Where Can I Find a History of GUIs from a Programmer's Perspective - linguae
I have long been fascinated by the history of GUIs such as Xerox&#x27;s early work (Smalltalk, Star), the Apple Lisa, the Apple Macintosh, Windows, the X Window System, NEXTSTEP, Sun NeWS, BeOS, KDE, GNOME, and others.  However, I haven&#x27;t found much about the history of GUIs from a programmer&#x27;s perspective.  I am interested in learning about how GUI frameworks have evolved over time.  I am wondering if there are any good resources I can read to learn about this.
======
RNeff
Start with the book: Designing Interactions, compiled and edited by Bill
Moggridge, 2007. ACM has a special interest group, SIGCHI, on Computer Human
Interaction. They have online resources, local chapters, an annual conference
[https://www.acm.org/special-interest-
groups/sigs/sigchi](https://www.acm.org/special-interest-groups/sigs/sigchi)

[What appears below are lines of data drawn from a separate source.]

theorem placed {v : State} {o : Owner} {items : List PlaceItem} {wait : Bool} {link : Option TrackerLink}
    (k : PlacedAs t v o items wait link) : PlacedAs s v o items wait link where
  named c it m := by
    obtain ⟨x, hx, a, b, wt, nw, d⟩ := k.named c it m
    rw [h.tables, h.claims] at wt nw
    rw [h.commands, h.level, h.event] at nw
    exact ⟨x, hx, a, b, wt, nw, d⟩
  order c it m := by rw [← h.claims]; exact k.order c it m
  others c q e := by rw [← h.claims]; exact k.others c q e
  standing c q x e hx := k.standing c q x e (by rw [h.claims]; exact hx)
  elsewhere c m := by rw [← h.claims, ← h.circuit]; exact k.elsewhere c m
  judged c it m := by
    obtain ⟨x, ch, j⟩ := k.judged c it m
    rw [h.tables, h.record, h.emergency, h.event] at j
    exact ⟨x, h.changed ch, j⟩
  still c m := k.still c (by rw [h.circuit]; exact m)
  fixed c t m := k.fixed c t (by rw [h.circuit]; exact m)
  raises c := by rw [← h.circuit]; exact k.raises c

end SameClaims

/-! ## The same claims read in another state after the event -/

theorem ReleasedAs.after {s v u : State} {o : Owner} {cs : List Circuit} {time : Nat} (h : ReleasedAs s v o cs time)
    (e : u.circuits = v.circuits) : ReleasedAs s u o cs time := by
  have k : ∀ c, u.circuit c = v.circuit c := fun c => by unfold State.circuit; rw [e]
  have l : ∀ c, u.claims c = v.claims c := fun c => by unfold State.claims; rw [k]
  exact
    { gone := fun c m => by rw [l]; exact h.gone c m
      order := fun c m => by rw [l]; exact h.order c m
      others := fun c q m => by rw [l]; exact h.others c q m
      standing := fun c q x m hx => by rw [l]; exact h.standing c q x m hx
      elsewhere := fun c m => by rw [l, k]; exact h.elsewhere c m
      moved := fun c m => by rw [k]; exact h.moved c m
      judged := fun c m => by rw [k]; exact h.judged c m
      raises := fun c => by rw [k]; exact h.raises c }

theorem PlacedAs.after {s v u : State} {o : Owner} {items : List PlaceItem} {wait : Bool} {link : Option TrackerLink}
    (h : PlacedAs s v o items wait link) (e : u.circuits = v.circuits) (f : u.slots = v.slots) :
    PlacedAs s u o items wait link := by
  have k : ∀ c, u.circuit c = v.circuit c := fun c => by unfold State.circuit; rw [e]
  have l : ∀ c, u.claims c = v.claims c := fun c => by unfold State.claims; rw [k]
  exact
    { named := fun c it m => by
        obtain ⟨x, hx, a, b, wt, nw, d, g⟩ := h.named c it m
        exact ⟨x, by rw [l]; exact hx, a, b, wt, nw, d, fun st slots => g st fun n hn => by
          rw [← State.slot_of_slots f]; exact slots n hn⟩
      order := fun c it m => by rw [l]; exact h.order c it m
      others := fun c q m => by rw [l]; exact h.others c q m
      standing := fun c q x m hx => by rw [l]; exact h.standing c q x m hx
      elsewhere := fun c m => by rw [l, k]; exact h.elsewhere c m
      judged := fun c it m => by rw [k]; exact h.judged c it m
      still := fun c m => by rw [k]; exact h.still c m
      fixed := fun c m => by rw [k]; exact h.fixed c m
      raises := fun c => by rw [k]; exact h.raises c }

namespace State

theorem player_setPlayer (s : State) (n : PlayerNo) (p : Player) : (s.setPlayer n p).player n = p :=
  Tab.get_set_self s.players n p

theorem sameClaims_setPlayer (s : State) (n : PlayerNo) (p : Player) : SameClaims s (s.setPlayer n p) :=
  ⟨rfl, rfl, rfl, rfl, rfl, rfl⟩

theorem sameClaims_count (s : State) : SameClaims s s.countPoolRefusal := ⟨rfl, rfl, rfl, rfl, rfl, rfl⟩

theorem sameClaims_announce (s : State) (n : Notice) : SameClaims s (s.announce n) := ⟨rfl, rfl, rfl, rfl, rfl, rfl⟩

theorem releaseAll_released (s : State) (o : Owner) (time : Nat) :
    ReleasedAs s (s.releaseAll o time) o (s.circuitsOf o) time := release_released s o _ time

/-- The release time of a player's sequence (R128). -/
theorem sequenceReleaseTime_eq (s : State) (n : PlayerNo) : s.sequenceReleaseTime n = releaseTime s n := by
  unfold sequenceReleaseTime releaseTime playerSequence
  show (match (s.player n).sequence.bind fun q => s.tables.sequences.get q with
    | some q => q.releaseTime
    | none => 0) = _
  cases (s.player n).sequence.bind fun q => s.tables.sequences.get q <;> rfl

/-- A release that follows an announcement leaves it told. -/
theorem releaseAll_announced (s : State) (x : Notice) (o : Owner) (time : Nat) :
    Announced ((s.announce x).releaseAll o time) x :=
  (release_heard _ _ _ _).announced (announce_announced s x)

/-- A fault leaves the player OFF and its claims released (R142). -/
theorem faultPlayer_faulted (w u : State) (n : PlayerNo) (r : StepRefusal) (same : SameClaims w u)
    (pl : u.player n = ratedPlayer (w.player n)) : Faulted w (u.faultPlayer n r) n r := by
  let a := (u.idlePlayer n).announce (.seq n (u.player n).sequence (.fault r) (u.player n).passes (u.player n).step)
  have ua : SameClaims w a := same.trans ((sameClaims_setPlayer u n _).trans (sameClaims_announce _ _))
  have h : u.faultPlayer n r = a.releaseAll (.seq n) (u.sequenceReleaseTime n) := rfl
  have time : u.sequenceReleaseTime n = releaseTime w n := by
    rw [sequenceReleaseTime_eq]
    unfold releaseTime
    rw [pl, same.tables]
    rfl
  have told : Announced (u.faultPlayer n r) (.seq n (w.player n).sequence (.fault r) (w.player n).passes (w.player n).step) := by
    have k := releaseAll_announced (u.idlePlayer n)
      (.seq n (u.player n).sequence (.fault r) (u.player n).passes (u.player n).step) (.seq n) (u.sequenceReleaseTime n)
    rw [h]
    show Announced ((((u.idlePlayer n).announce _).releaseAll (.seq n) _)) _
    rw [pl] at k ⊢
    exact k
  refine ⟨?_, told, ?_, ?_⟩
  · have e : (u.faultPlayer n r).player n = a.player n := by
      rw [h]; unfold player; rw [(releaseAll_claims a (.seq n) _).players]
    have e' : a.player n = { u.player n with mode := .off, run := .idle, step := 0 } := by
      show (u.idlePlayer n).player n = _
      exact player_setPlayer _ _ _
    rw [e, e', pl]
  · rw [h, ← ua.circuitsOf, ← time]
    exact ua.released (releaseAll_released a (.seq n) _)
  · rw [h]; exact releaseAll_none a (.seq n) _

theorem faultPlayer_runs (u : State) (n : PlayerNo) (r : StepRefusal) : RunOf n u (u.faultPlayer n r) :=
  ((RunOf.of_setPlayer u n _).trans (.of_announce n _ _)).trans (.of_release n _ _ _)

theorem faultPlayer_counters (u : State) (n : PlayerNo) (r : StepRefusal) :
    (u.faultPlayer n r).counters = u.counters := by
  let a := (u.idlePlayer n).announce (.seq n (u.player n).sequence (.fault r) (u.player n).passes (u.player n).step)
  have h : u.faultPlayer n r = a.releaseAll (.seq n) (u.sequenceReleaseTime n) := rfl
  have k : a.counters = u.counters := rfl
  rw [h, (releaseAll_claims a (.seq n) _).counts, k]

theorem startWait_runs (s : State) (n : PlayerNo) (wait : Nat) : RunOf n s (s.startWait n wait) :=
  RunOf.of_setPlayer s n _

theorem holdStep_runs (s : State) (n : PlayerNo) : RunOf n s (s.holdStep n) := by
  unfold holdStep announceSeq
  exact (RunOf.of_setPlayer s n _).trans (.of_announce n _ _)

theorem holdStep_told (s : State) (n : PlayerNo) :
    Announced (s.holdStep n) (.seq n (s.player n).sequence .waitLock (s.player n).passes (s.player n).step) := by
  have k := announce_announced (s.setPlayer n { s.player n with run := .waitLock })
    (.seq n (s.player n).sequence .waitLock (s.player n).passes (s.player n).step)
  unfold holdStep announceSeq
  rw [player_setPlayer]
  exact k

theorem holdStep_player (s : State) (n : PlayerNo) : (s.holdStep n).player n = { s.player n with run := .waitLock } :=
  player_setPlayer _ _ _

theorem takeRate_player (w : State) (n : PlayerNo) : (w.takeRate n).player n = ratedPlayer (w.player n) :=
  player_setPlayer _ _ _

theorem startWait_player (u : State) (n : PlayerNo) (wait : Nat) :
    (u.startWait n wait).player n = waitingPlayer (u.player n) u.now wait := player_setPlayer _ _ _

theorem startWait_keeps (s : State) (n : PlayerNo) (wait : Nat) : (s.startWait n wait).counters = s.counters
    ∧ (s.startWait n wait).circuits = s.circuits ∧ (s.startWait n wait).slots = s.slots := ⟨rfl, rfl, rfl⟩

theorem holdStep_keeps (s : State) (n : PlayerNo) : (s.holdStep n).counters = s.counters
    ∧ (s.holdStep n).circuits = s.circuits := ⟨rfl, rfl⟩

theorem countPoolRefusal_keeps (s : State) : s.countPoolRefusal.counters =
    { s.counters with poolRefusals := min (s.counters.poolRefusals + 1) 65535 }
    ∧ ∀ n, s.countPoolRefusal.player n = s.player n := ⟨rfl, fun _ => rfl⟩

/-- A RELEASE step taken (R138), `b` being the state its release leaves. -/
theorem stepTaken_release {w u b v : State} {n : PlayerNo} {q : SequenceDef} {x : SeqStep} (kind : x.kind = .release)
    (ws : SameClaims w u) (run : RunOf n w u) (counts : u.counters = w.counters)
    (wp : u.player n = ratedPlayer (w.player n)) (rel : ClaimsOnly u b) (recov : Recovers u b)
    (put : ReleasedAs u b (.seq n) (u.circuitsOf (.seq n)) x.fade) (hv : v = b.startWait n x.wait) :
    StepTaken w v n q x none := by
  have whole : RunOf n w v := by
    rw [hv]; exact (run.trans (.of_claims n rel recov)).trans (startWait_runs b n x.wait)
  have kept : v.counters = w.counters := by rw [hv, (startWait_keeps b n x.wait).1, rel.counts, counts]
  have p : v.player n = waitingPlayer (ratedPlayer (w.player n)) w.now x.wait := by
    rw [hv, startWait_player, rel.now, ws.now, ← wp]
    unfold player
    rw [rel.players]
  have out : ReleasedAs w v (.seq n) (w.circuitsOf (.seq n)) x.fade := by
    rw [← ws.circuitsOf]
    exact (ws.released put).after (by rw [hv]; exact (startWait_keeps b n x.wait).2.1)
  clear hv
  exact
    { release := fun _ => ⟨rfl, out, p⟩
      undefined := fun a h => absurd (kind.symm.trans h) (by simp)
      locked := fun a d h => absurd (kind.symm.trans h) (by simp)
      short := fun a d h => absurd (kind.symm.trans h) (by simp)
      placed := fun a d h => absurd (kind.symm.trans h) (by simp)
      rest := ⟨whole.event, whole.others, fun _ => kept⟩ }

/-- A RECALL step of a preset that is undefined (R142). -/
theorem stepTaken_undefined {w v : State} {n : PlayerNo} {q : SequenceDef} {x : SeqStep} {preset : PresetNo}
    (kind : x.kind = .recall preset) (whole : RunOf n w v) (kept : v.counters = w.counters)
    (none : w.presetDef preset = none) (fault : Faulted w v n .badTarget) : StepTaken w v n q x (some .badTarget) := by
  have no : ∀ {a d}, x.kind = .recall a → w.presetDef a = some d → False := fun h e => by
    cases kind.symm.trans h
    rw [none] at e
    exact absurd e (by simp)
  exact
    { release := fun h => absurd (kind.symm.trans h) (by simp)
      undefined := fun _ _ _ => ⟨rfl, fault⟩
      locked := fun _ _ h e => (no h e).elim
      short := fun _ _ h e => (no h e).elim
      placed := fun _ _ h e => (no h e).elim
      rest := ⟨whole.event, whole.others, fun _ => kept⟩ }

Also an annual conference: [https://sigchi.org/conferences/upcoming-
conferences/](https://sigchi.org/conferences/upcoming-conferences/) If you
have access to ACM's Digital Library, all of the Proceedings are there.

Do searches for documentation for different systems. There is a NextStep
manual on Archive.org, for example. There are Xerox PARC Altos manuals at
bitsavers.org. There are X Windows docs at X.org.